Niyazov’s presidency was characterized by a growing trend towards centralization of power and the cult of personality with heavy restrictions on the freedom of the press and association and on the rights of ethnic minorities in the country. The president, who with the introduction of the new constitution in May 1992 also assumed the office of prime minister, was re-elected in June with a plebiscitary consensus of 99.5% of the votes (in January 1994 a referendum extended the duration of his presidential term until 2002). This autocratic style of government marked by nationalistic tones, however, managed to keep the country in a position of substantial secularism, which, without deteriorating relations with the CIS republics and neighboring Muslim states, avoided, in the first years.
Ashgabat
Ashgabat, capital of Turkmenistan; 1 million residents (2012).

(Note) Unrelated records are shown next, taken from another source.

/-- A device in RUN with a heat of one stroke and one pass: a tensor of 32 INT8 elements, and a stream that writes or reads it. -/
def wTd : TensorDesc := ⟨0, 0, 3, 0, [3, 2, 1, 0], 0, [1, 1, 1, 32], 0, 0, 0⟩
def wStream (write : Bool) : StreamDesc := ⟨write, 0, 0, false, false, 0, 0, [⟨0, 1, 1⟩, ⟨0, 1, 1⟩, ⟨0, 1, 1⟩, ⟨0, 32, 1⟩]⟩
def wEngPkg (b : Bytes) : Package := { wPkgOf .background b [wTd] with streams := [wStream true, wStream false] }
def wEng (b : Bytes) (x : Pass) : State := wHot (wHeat .background x) (wEngPkg b)

theorem witness_Engines_matrix :
    ((wEng (wMat 1) (wPass 1 true)).AtPass 0 0 0 (wHeat .background (wPass 1 true)) (wEngPkg (wMat 1)) (wPass 1 true) (wMat 1) ∧ strokeKind (wMat 1) ≤ 1 ∧
      (∃ g : Nat → List FootEntry, ∀ r < (wPass 1 true).rows, (wEng (wMat 1) (wPass 1 true)).foldRow (wHeat .background (wPass 1 true)) (matStroke (wMat 1)) (wPass 1 true) r
        (wEng (wMat 1) (wPass 1 true)).squad.arrived = (g r, true, (wEng (wMat 1) (wPass 1 true)).squad.arrived)) ∧
      (wPass 1 true).unitKind ≠ 0 ∧ (wEng (wMat 1) (wPass 1 true)).UnderLimit (.scull 0)) ∧
    ((wEng (wMat 1) (wPass 1 false)).AtPass 0 0 0 (wHeat .background (wPass 1 false)) (wEngPkg (wMat 1)) (wPass 1 false) (wMat 1) ∧ (wPass 1 false).unitKind = 1 ∧
      (wPass 1 false).isPartial (matStroke (wMat 1)) = false ∧ (wEng (wMat 1) (wPass 1 false)).UnderLimit (.scull 0)) := by
  refine ⟨⟨atPass_of ?_, ?_, ⟨fun _ => (List.range 32).map (fun _ => FootEntry.zero), ?_⟩, ?_, ?_⟩, atPass_of ?_, ?_, ?_, ?_⟩
  case refine_3 => intro r hr; obtain rfl : r = 0 := Nat.lt_one_iff.1 hr; decide +kernel
  all_goals first | decide +kernel | (unfold State.UnderLimit; decide +kernel)

/-- A SWEEP stroke, a CROP stroke, and a PRESS stroke. -/
def wSweep : Bytes := leBytes 64 (2 * 2 ^ 4)
def wOarOp (op : Nat) : Bytes := leBytes 64 (3 * 2 ^ 4 + op * 2 ^ 8)

theorem witness_Engines_others :
    ((wEng wSweep (wPass 2 false)).AtPass 0 0 0 (wHeat .background (wPass 2 false)) (wEngPkg wSweep) (wPass 2 false) wSweep ∧ strokeKind wSweep = 2 ∧
      ((wEng wSweep (wPass 2 false)).sweepAppend 0 (wHeat .background (wPass 2 false)) (wEngPkg wSweep) 0 (sweepStroke wSweep)).UnderLimit (.sweep 0)) ∧
    ((wEng (wOarOp 3) (wPass 3 false)).AtPass 0 0 0 (wHeat .background (wPass 3 false)) (wEngPkg (wOarOp 3)) (wPass 3 false) (wOarOp 3) ∧ strokeKind (wOarOp 3) = 3 ∧
      oarOp (wOarOp 3) = 3) ∧
    (let x := { wPass 3 false with rows := 2 }
     (wEng (wOarOp 4) x).AtPass 0 0 0 (wHeat .background x) (wEngPkg (wOarOp 4)) x (wOarOp 4) ∧ strokeKind (wOarOp 4) = 3 ∧ oarOp (wOarOp 4) = 4 ∧
      (wEngPkg (wOarOp 4)).td ((oarInputs (wOarOp 4)).headD 0) = some wTd ∧ (wTd.pressCoords 0 0).isEmpty = false ∧ 0 + 1 ≠ x.m0 + x.rows) ∧
    (wEngPkg wSweep).streams[(0#16).toNat]? = some (wStream true) ∧ (wEngPkg wSweep).streams[(1#16).toNat]? = some (wStream false) ∧ (wEngPkg wSweep).td 0 = some wTd ∧
    ((wStream true).coords wTd).isEmpty = false ∧ ((wStream false).coords wTd).isEmpty = false := by
  refine ⟨⟨atPass_of ?_, ?_, ?_⟩, ⟨atPass_of ?_, ?_, ?_⟩, ⟨atPass_of ?_, ?_, ?_, ?_, ?_, ?_⟩, ?_⟩
  all_goals first | decide +kernel | (unfold State.UnderLimit; decide +kernel)

/-- A heat whose pass has ended, and one whose strokes are complete; a heat that waits to be saved with another, or alone; and one to restore. -/
def wDone (h : Heat) : State := wEng (wMat 1) (wPass 0 false) |> fun s => { s with cox := { s.cox with heats := [(0, h)] } }
def wH : Heat := wHeat .background (wPass 0 false)
def wMove (save : Bool) (two : Bool) (check : Nat) : State :=
  let s := wDone { wH with state := if save then .saving else .restoring, sections := if save then [] else [⟨3, 0, 0, check, [(1, [7#8])]⟩], toSave := [0, 1], toRestore := [0] }
  { s with cox := { s.cox with transfer := true, saves := if save then (if two then [(0, 0), (0, 1)] else [(0, 0)]) else [], restores := if save then [] else [(0, 0)] } }

theorem witness_Heats_stroke : (let h := { wH with passesDone := [(0, 0)] }
      let s := wDone h
      s.heatPkg 0 = some (h, wEngPkg (wMat 1)) ∧ h.strokeOf (wEngPkg (wMat 1)) 0 = some (wMat 1) ∧ h.strokesDone.contains 0 = false ∧ h.started = true ∧ h.strokeReady 0 = true) ∧
    (let h := { wH with passesDone := [(0, 0)], strokesDone := [0] }
     let s := wDone h
     s.heatPkg 0 = some (h, wEngPkg (wMat 1)) ∧ h.completes = true ∧ h.spanStart = none ∧ s.fabNow + (0 : Fin 6).val = h.statedDone ∧
      (s.complete_ 0 h (wEngPkg (wMat 1)) []).crewsShort = false ∧ h.req.kind = .background ∧ h.tensors = [] ∧ h.replay = false) ∧
    (amGet? (wDone wH).cox.heats 0 = some wH ∧ wH.imageDone = false ∧
      (((((wDone wH).lint .SAF_OVERTIME).endInvalid 0 .overtime none).event 6 []).crewsShort = true → (wDone wH).crewsShort = true)) := by decide +kernel

theorem witness_Heats_move : (∀ two ∈ [true, false], let s := wMove true two 0
      s.cox.transfer = true ∧ (∃ rest, s.cox.saves = (0, 0) :: rest ∧ rest.any (fun x => x.1 == 0) = two) ∧ (amGet? s.cox.heats 0).isSome = true) ∧
    (∀ c ∈ [(crc32c [7#8], true), (0, false)], let s := wMove false false c.1
      s.cox.transfer = true ∧ s.cox.saves = [] ∧ s.cox.restores = [(0, (0 : Fin 6).val)] ∧ ∃ h sec, amGet? s.cox.heats 0 = some h ∧
        h.sectionAt ((h.crews.findIdx? (· == 0)).getD 0) = some sec ∧ decide (crc32c (sec.blocks.flatMap (·.2)) = sec.check) = c.2) := by
  constructor
  · simp only [List.forall_mem_cons, List.not_mem_nil, false_imp_iff, implies_true, and_true]
    refine ⟨⟨rfl, ⟨_, rfl, ?_⟩, ?_⟩, rfl, ⟨_, rfl, ?_⟩, ?_⟩ <;> decide +kernel
  · simp only [List.forall_mem_cons, List.not_mem_nil, false_imp_iff, implies_true, and_true]
    refine ⟨⟨rfl, rfl, rfl, _, _, rfl, rfl, ?_⟩, rfl, rfl, rfl, _, _, rfl, rfl, ?_⟩ <;> decide +kernel

theorem witness_Rota : (wS .inert).dev.state.active = false ∧ (wS .armed).dev.state.active = true ∧ (wS .armed).periodBoundary.crewsShort = false ∧
    (let s := { wS .armed with cox := { (wS .armed).cox with period := 100 } }
     s.dev.state.active = true ∧ s.periodBoundary.crewsShort = false ∧ s.cox.heats = [] ∧ s.od.waiting = [] ∧ s.cox.saves = [] ∧ s.cox.restores = [] ∧ s.cox.admitting = false ∧
      s.cox.stopReq = false ∧ s.inSwatch (s.cox.period + 2) = false ∧ s.inRinse (s.cox.period + 1) = false) ∧
    amGet? (wS .run).cox.settling (5 : Fin 6) = none ∧
    amGet? ({ wS .run with cox := { (wS .run).cox with settling := [(5, 1000)] } } : State).cox.settling (5 : Fin 6) = some 1000 := by decide +kernel

/-- A device in a state whose rinse runs a slice, which expects a swath, and in which every slice is overdue. -/
def wSaf (d : DevState) : State :=
  let s := wCam { wPort 2 with opened := none, closed := [wSwath 2] } []
  { s with
    dev := { s.dev with state := d }, saf := { s.saf with running := [.crew 5 11], expected := [(0, 5)] }, tu := { s.tu with mono := 400000 * 100 + 1 }
    cox := { s.cox with period := 100 } }

theorem witness_Supervision_slices :
    ((wSaf .armed).saf.running.contains (.crew 5 11) = true ∧ (Slice.crew 5 11).num < 75 ∧ ((wSaf .armed).dev.state.active && (wSaf .armed).inRinse (wSaf .armed).cox.period) = false) ∧
    ((wSaf .armed).dev.state = .armed ∧ (wSaf .armed).inRinse (wSaf .armed).cox.period = false ∧
      (wSet (wSaf .armed) [(.SAF_ACTION, 0, 1, 0)]).numAt .SAF_ACTION 0 1 = 0 ∧ (wSet (wSaf .armed) [(.SAF_ACTION, 0, 1, 0)]).saf.running.contains (.crew 5 11) = true) ∧
    ((wS .armed).supervised.contains (.crew 5 11) && (wS .armed).overdue (.crew 5 11)) = false ∧
    ((wSaf .armed).supervised.contains (.crew 5 11) = true ∧ (wSaf .armed).overdue (.crew 5 11) = true ∧ (wSaf .armed).numAt .SAF_ACTION 0 0 = 1 ∧
      (((wSaf .armed).lint .SAF_RINSE_OVERDUE).event 1 [.crew 5]).crewsShort = false) := by decide +kernel

theorem witness_Supervision_others : (wSaf .armed).saf.expected.contains ((11 : Fin 12).val, (5#64).toNat) = false ∧
    ((wSaf .armed).saf.expected.contains ((0 : Fin 12).val, (5#64).toNat) = true ∧ (wSaf .armed).swath? 0 5 = some (wSwath 2) ∧
      (((((wSaf .armed).swathHeatless 0 (wSwath 2) .late .supervisor).swathDecided 0 5).lint .SAF_SWATH_WD).event 8 []).crewsShort = false) ∧
    ((wSaf .armed).cams[(11 : Fin 12)].opened = none ∧ (wSaf .armed).swath? 11 5 = none ∧ (wSaf .armed).dev.state = .armed ∧ (wSaf .armed).numAt .SAF_ACTION 0 10 = 0) ∧
    ((wSaf .inert).dev.state = .inert ∧ (wSaf .inert).dev.arming = none ∧ (wSaf .inert).numAt .SAF_ACTION 0 11 = 2) ∧ (wS .boot).dev.state = .boot := by decide +kernel

/-- A package with a RETUNE section whose plans 1 and 2 decode and step, in a device of any state; partition 0 asks for heats. -/
def wRtPkg : Package := { wPkg [wPlan .fast, wPlan .retune, wPlan .retune] with retune := some (leBytes 64 (1 * 2 ^ 8 + 2 * 2 ^ 14)) }
def wRt (d : DevState) (r : Retune) (heats : AMap Heat) : State :=
  let s := wSet (wS d) [(.RT_ENABLE, 0, 0, 1)]
  { s with cox := { s.cox with packages := wPkgs wRtPkg, heats := heats }, retune := s.retune.set 0 r }
def wSample : Bytes := leBytes 4 1 ++ leBytes 4 1 ++ leBytes 4 (crc32c [9#8]) ++ zeros 4 ++ [9#8]

theorem witness_Retuning_requests :
    ((wRt .run Retune.init []).rtPkg (0 : Fin 8).val = some (0, wRtPkg, rtSec (leBytes 64 (1 * 2 ^ 8 + 2 * 2 ^ 14))) ∧ WSegMay (wRt .run Retune.init []) .RT_ADD 0 wSample ∧
      wSample.length ≤ Ent.RT_ADD.row.maxLen ∧ (let v := fieldAt wSample 0 16
        16 ≤ wSample.length ∧ bits v 3 0 = 1 ∧ bits v 7 4 ≤ 1 ∧ bits v 15 8 = 0 ∧ bits v 31 16 ≠ 0xFFFF ∧ 1 ≤ bits v 63 32 ∧ bits v 63 32 ≤ 16777216 ∧ bits v 127 96 = 0 ∧
        (wSample.drop 16).length = bits v 63 32 ∧ crc32c (wSample.drop 16) = bits v 95 64) ∧
      ((wRt .run Retune.init []).rt 0).samples.length < (rtSec (leBytes 64 (1 * 2 ^ 8 + 2 * 2 ^ 14))).store) ∧
    (WMay (wRt .run { Retune.init with samples := [⟨true, 0, 0, []⟩] } []) .RT_REMOVE 0 0 ∧
      0 < ((wRt .run { Retune.init with samples := [⟨true, 0, 0, []⟩] } []).rt 0).samples.length) ∧
    WMay (wRt .run Retune.init []) .RT_PUBLISH 0 1 ∧ WMay (wRt .run Retune.init []) .RT_RESTART 0 1 ∧ (wRt .run Retune.init []).rtHeat 0 = false ∧
    ((wRt .run Retune.init []).rtRestart 0 0).crewsShort = false ∧
    (WMay (wRt .run Retune.init [(0, wHeat .retune (wPass 0 false))]) .RT_RESTART 0 1 ∧ (wRt .run Retune.init [(0, wHeat .retune (wPass 0 false))]).rtHeat 0 = true) := by
  refine ⟨⟨rfl, wSegMay_of ?_, ?_, ?_, ?_⟩, ⟨may_of ?_, ?_⟩, may_of ?_, may_of ?_, ?_, ?_, ⟨may_of ?_, ?_⟩⟩ <;> decide +kernel

theorem witness_Retuning_service : (let s := wRt .run Retune.init []
      s.rtPkg 0 = some (0, wRtPkg, rtSec (leBytes 64 (1 * 2 ^ 8 + 2 * 2 ^ 14))) ∧ s.rtAsks 0 = true ∧ s.planOpen 0 1 = false ∧ s.planOpen 0 2 = false ∧
      (rtSec (leBytes 64 (1 * 2 ^ 8 + 2 * 2 ^ 14))).decodePlan = 1 ∧ (rtSec (leBytes 64 (1 * 2 ^ 8 + 2 * 2 ^ 14))).stepPlan = 2 ∧
      (s.rt 0).ring.length < s.num .RT_RUNAHEAD 0 ∧ s.cox.queue = [] ∧ (s.rt 0).holding = false) ∧
    (let s := wRt .run { Retune.init with ring := [⟨0, [], true⟩] } []
     s.rtAsks 0 = true ∧ s.planOpen 0 2 = false ∧ ∃ b ∈ (s.rt 0).ring, b.num = (s.rt 0).steps ∧ b.complete = true) ∧
    (let s := wRt .run { Retune.init with holding := true } []
     (s.rt 0).holding = true ∧ s.copyRead 0 (((s.rt 0).generation + 1) % 2) = false ∧ s.pkg? 0 = some wRtPkg) := by
  refine ⟨⟨rfl, ?_⟩, ⟨?_, ?_, ⟨0, [], true⟩, List.mem_singleton.2 rfl, ?_, ?_⟩, ?_⟩ <;> decide +kernel

/-- The header of a container without sections, and a device in INERT that has a package loaded. -/
def wBox : Bytes := leBytes 4 0x5052485A ++ [0x11#8] ++ zeros 3 ++ leBytes 8 32 ++ zeros 16
def wLoaded (d : DevState) (p : Package) : State := { wS d with cox := { (wS d).cox with packages := wPkgs p } }

/-- What a container loads as rests on its signature, which the model leaves free (`Config.pssVerify`): `loadCheck` stands here as a hypothesis. -/
theorem witness_Packages_load (p : Package) (h : (wS .inert).loadCheck wBox = .inr p) :
    WSegMay (wS .inert) .RP_LOAD 0 wBox ∧ wBox.length ≤ (wS .inert).maxLen .RP_LOAD ∧ (wS .inert).loadAssembly (some 0) none = false ∧ (wS .inert).dev.state = .inert ∧
    headerOk wBox = true ∧ (wS .inert).squadPart (containerPart wBox) = false ∧ (∀ j : Fin 16, (wS .inert).cox.packages[j] = none) ∧ (wS .inert).freeSlot = some 0 ∧
    (wS .inert).loadCheck wBox = .inr p := by
  refine ⟨wSegMay_of ?_, ?_, ?_, ?_, ?_, ?_, ?_, ?_, h⟩ <;> decide +kernel

theorem witness_Packages_again : (allFin 16).find? (fun i => match (wLoaded .inert { wPkg [] with digest := sha512Bytes wBox }).cox.packages[i] with
      | some p => p.digest == sha512Bytes wBox | none => false) = some 0 := by
  have h : allFin 16 = 0 :: (allFin 16).tail := by decide
  rw [h]
  exact List.find?_cons_of_pos (beq_self_eq_true (sha512Bytes wBox))

theorem witness_Packages : (WMay (wLoaded .inert (wPkg [])) .RP_UNLOAD 0 0 ∧ (wLoaded .inert (wPkg [])).cox.packages[(0 : Fin 16)] = some (wPkg []) ∧
      (wLoaded .inert (wPkg [])).squadPart (wPkg []).partition = false) ∧
    (let s := wLoaded .run (wPkg [wPlan .background])
     WMay s .COX_BG_REQUEST 0 0 ∧ bits 0 15 10 = 0 ∧ s.planOf (bits 0 3 0) (bits 0 9 4) = some (wPkg [wPlan .background], wPlan .background) ∧ s.dev.state.runs = true ∧
      s.cox.stopReq = false ∧ s.cox.queue = []) := by
  refine ⟨⟨may_of ?_, ?_, ?_⟩, may_of ?_, ?_, ?_, ?_, ?_, ?_⟩ <;> decide +kernel

/-- A device that replays partition 0: a package with a SECOND_LOOK plan, its recipe, and a STATE tensor. -/
def wRecipe : Bytes := leBytes 1 1 ++ zeros 95
def wSlPkg : Package := { wPkg [wPlan .secondLook] with tensors := [{ wTd with kind := 4 }], recipe := [wRecipe] }
def wReplay (d : DevState) : State := wSet (wLoaded d wSlPkg) [(.DET_REPLAY_ENABLE, 0, 0, 1)]
def wSeq : Bytes := leBytes 4 0x21 ++ leBytes 4 288 ++ zeros 280
def wImg : Bytes := zeros 48 ++ leBytes 2 1 ++ leBytes 2 8 ++ leBytes 4 (crc32c (zeros 8)) ++ zeros 8 ++ leBytes 4 (1 + 11 * 16) ++ zeros 12 ++ zeros 8
def wImgState : State :=
  let s := wSet (wReplay .run) [(.CAM_LINE_WIDTH, 11, 0, 8), (.CAM_SWATH_LINES, 11, 0, 1)]
  { s with cams := s.cams.set 11 { CamPort.init with free := [3] } }
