-- ==== Sys2Proof/Machine/Graphics.lean ====
section
/-! DEFINITION. The display compositor (46_graphics.md R165 to R167): 64 columns by 32 rows, the cell at column x and
row y is number 64 * y + x (10_state.md R18). -/

namespace Sys2Proof.Machine

/-- The display as a value. -/
abbrev Display := Vector Bool 2048

/-- Is the cell at column `px`, row `py` set? Coordinates wrap at 64 and 32 (R166). -/
def cellAt (d : Display) (px py : Nat) : Bool := d[64 * (py % 32) + px % 64]'(by omega)

/-- Composite one set sprite bit: the cell is toggled, and a collision is recorded when it goes from 1 to 0. The pair
is the display and the collision so far. -/
def plot (px py : Nat) (acc : Display × Bool) : Display × Bool :=
  (acc.1.set (64 * (py % 32) + px % 64) (!cellAt acc.1 px py) (by omega), acc.2 || cellAt acc.1 px py)

/-- One sprite row at column `x0`, row `py`: bit 7 of the byte is the leftmost cell (R166). `plotRow x0 py b k` does
the bits j = 0, ..., k-1 from the left. -/
def plotRow (x0 py : Nat) (b : Byte) : Nat → Display × Bool → Display × Bool
  | 0, acc     => acc
  | k + 1, acc =>
    let acc' := plotRow x0 py b k acc
    if b.getLsbD (7 - k) then plot (x0 + k) py acc' else acc'

/-- All sprite rows, downwards from row `py` (R166). -/
def plotRows (x0 : Nat) : Nat → List Byte → Display × Bool → Display × Bool
  | _, [], acc       => acc
  | py, b :: bs, acc => plotRows x0 (py + 1) bs (plotRow x0 py b 8 acc)

/-- DRW Vx, Vy, n (R166): the sprite rows are the n bytes at I; both coordinates are read before VF is written. -/
def execDrw (x y n : Nibble) (s : State) : Result :=
  match s.loadBytes (s.dataAddr 0) n.toNat with
  | .error c => raiseOutOfBounds c
  | .ok rows =>
    let drawn := plotRows (s.spriteColumn x) (s.spriteRow y) rows (s.disp, false)
    .next ({ s with disp := drawn.1, redraw := true }.setV vF (flagByte drawn.2))

/-- CLS (R165). -/
def execCls (s : State) : Result := .next { s with disp := Vector.replicate 2048 false, redraw := true }

end Sys2Proof.Machine
end

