-- ==== Sys2Proof/Machine/TimerKey.lean ====
section
/-! DEFINITION. Timer and key input instructions (47_timer_key.md R180 to R183). -/

namespace Sys2Proof.Machine

/-- LD Vx, DT (R180): DT before this cycle's timer step. -/
def execLdVxDt (x : Nibble) (s : State) : Result := .next (s.setV x s.dt)

/-- LD Vx, K (R183): the lowest held key; with none held, pc goes back to this instruction. -/
def execLdVxK (x : Nibble) (s : State) : Result :=
  match s.lowestHeld with
  | some k => .next (s.setV x (BitVec.ofNat 8 k))
  | none   => .next { s with pc := s.pc - 2 }

/-- LD DT, Vx (R181). -/
def execLdDtVx (x : Nibble) (s : State) : Result := .next { s with dt := s.getV x }

/-- LD ST, Vx (R182). -/
def execLdStVx (x : Nibble) (s : State) : Result := .next { s with st := s.getV x }

end Sys2Proof.Machine
end

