-- ==== Sys2Proof/Machine/Dispatch.lean ====
section
/-! DEFINITION. Step 4 of a cycle (40_dispatcher_cycle.md R84): one arm per instruction. -/

namespace Sys2Proof.Machine

def exec (i : Instr) (s : State) : Host.Outcome State Fault Refusal :=
  match i with
  | .cls => Sys2Proof.Machine.execCls s
  | .ret => Sys2Proof.Machine.execRet s
  | .jp nnn => Sys2Proof.Machine.execJp nnn s
  | .call nnn => Sys2Proof.Machine.execCall nnn s
  | .seImm x kk => Sys2Proof.Machine.execSeImm x kk s
  | .sneImm x kk => Sys2Proof.Machine.execSneImm x kk s
  | .seReg x y => Sys2Proof.Machine.execSeReg x y s
  | .ldImm x kk => Sys2Proof.Machine.execLdImm x kk s
  | .addImm x kk => Sys2Proof.Machine.execAddImm x kk s
  | .ldReg x y => Sys2Proof.Machine.execLdReg x y s
  | .or x y => Sys2Proof.Machine.execOr x y s
  | .and x y => Sys2Proof.Machine.execAnd x y s
  | .xor x y => Sys2Proof.Machine.execXor x y s
  | .addReg x y => Sys2Proof.Machine.execAddReg x y s
  | .sub x y => Sys2Proof.Machine.execSub x y s
  | .shr x y => Sys2Proof.Machine.execShr x y s
  | .subn x y => Sys2Proof.Machine.execSubn x y s
  | .shl x y => Sys2Proof.Machine.execShl x y s
  | .sneReg x y => Sys2Proof.Machine.execSneReg x y s
  | .ldI nnn => Sys2Proof.Machine.execLdI nnn s
  | .rnd x kk => Sys2Proof.Machine.execRnd x kk s
  | .drw x y n => Sys2Proof.Machine.execDrw x y n s
  | .skp x => Sys2Proof.Machine.execSkp x s
  | .sknp x => Sys2Proof.Machine.execSknp x s
  | .ldVxDt x => Sys2Proof.Machine.execLdVxDt x s
  | .ldVxK x => Sys2Proof.Machine.execLdVxK x s
  | .ldDtVx x => Sys2Proof.Machine.execLdDtVx x s
  | .ldStVx x => Sys2Proof.Machine.execLdStVx x s
  | .addI x => Sys2Proof.Machine.execAddI x s
  | .ldF x => Sys2Proof.Machine.execLdF x s
  | .ldB x => Sys2Proof.Machine.execLdB x s
  | .stRegs x => Sys2Proof.Machine.execStRegs x s
  | .ldRegs x => Sys2Proof.Machine.execLdRegs x s
  | .unimpl w => Sys2Proof.Machine.execUnimpl w s

end Sys2Proof.Machine
end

Ashgabat is located at the foot of Kopet-Dag in an area irrigated by the oasis of Achal Teke and the Karakum Canal, which is associated with the city in 1962. Ashgabat has a workshop, textile, glass and food industry. The city, which has universities and several colleges, is the seat of the country’s Academy of Science and has its only desert research institute. Furthermore, the film industry is significant in Ashgabat.
The resort, founded in 1881 as a Russian fort, was destroyed by an earthquake in 1948.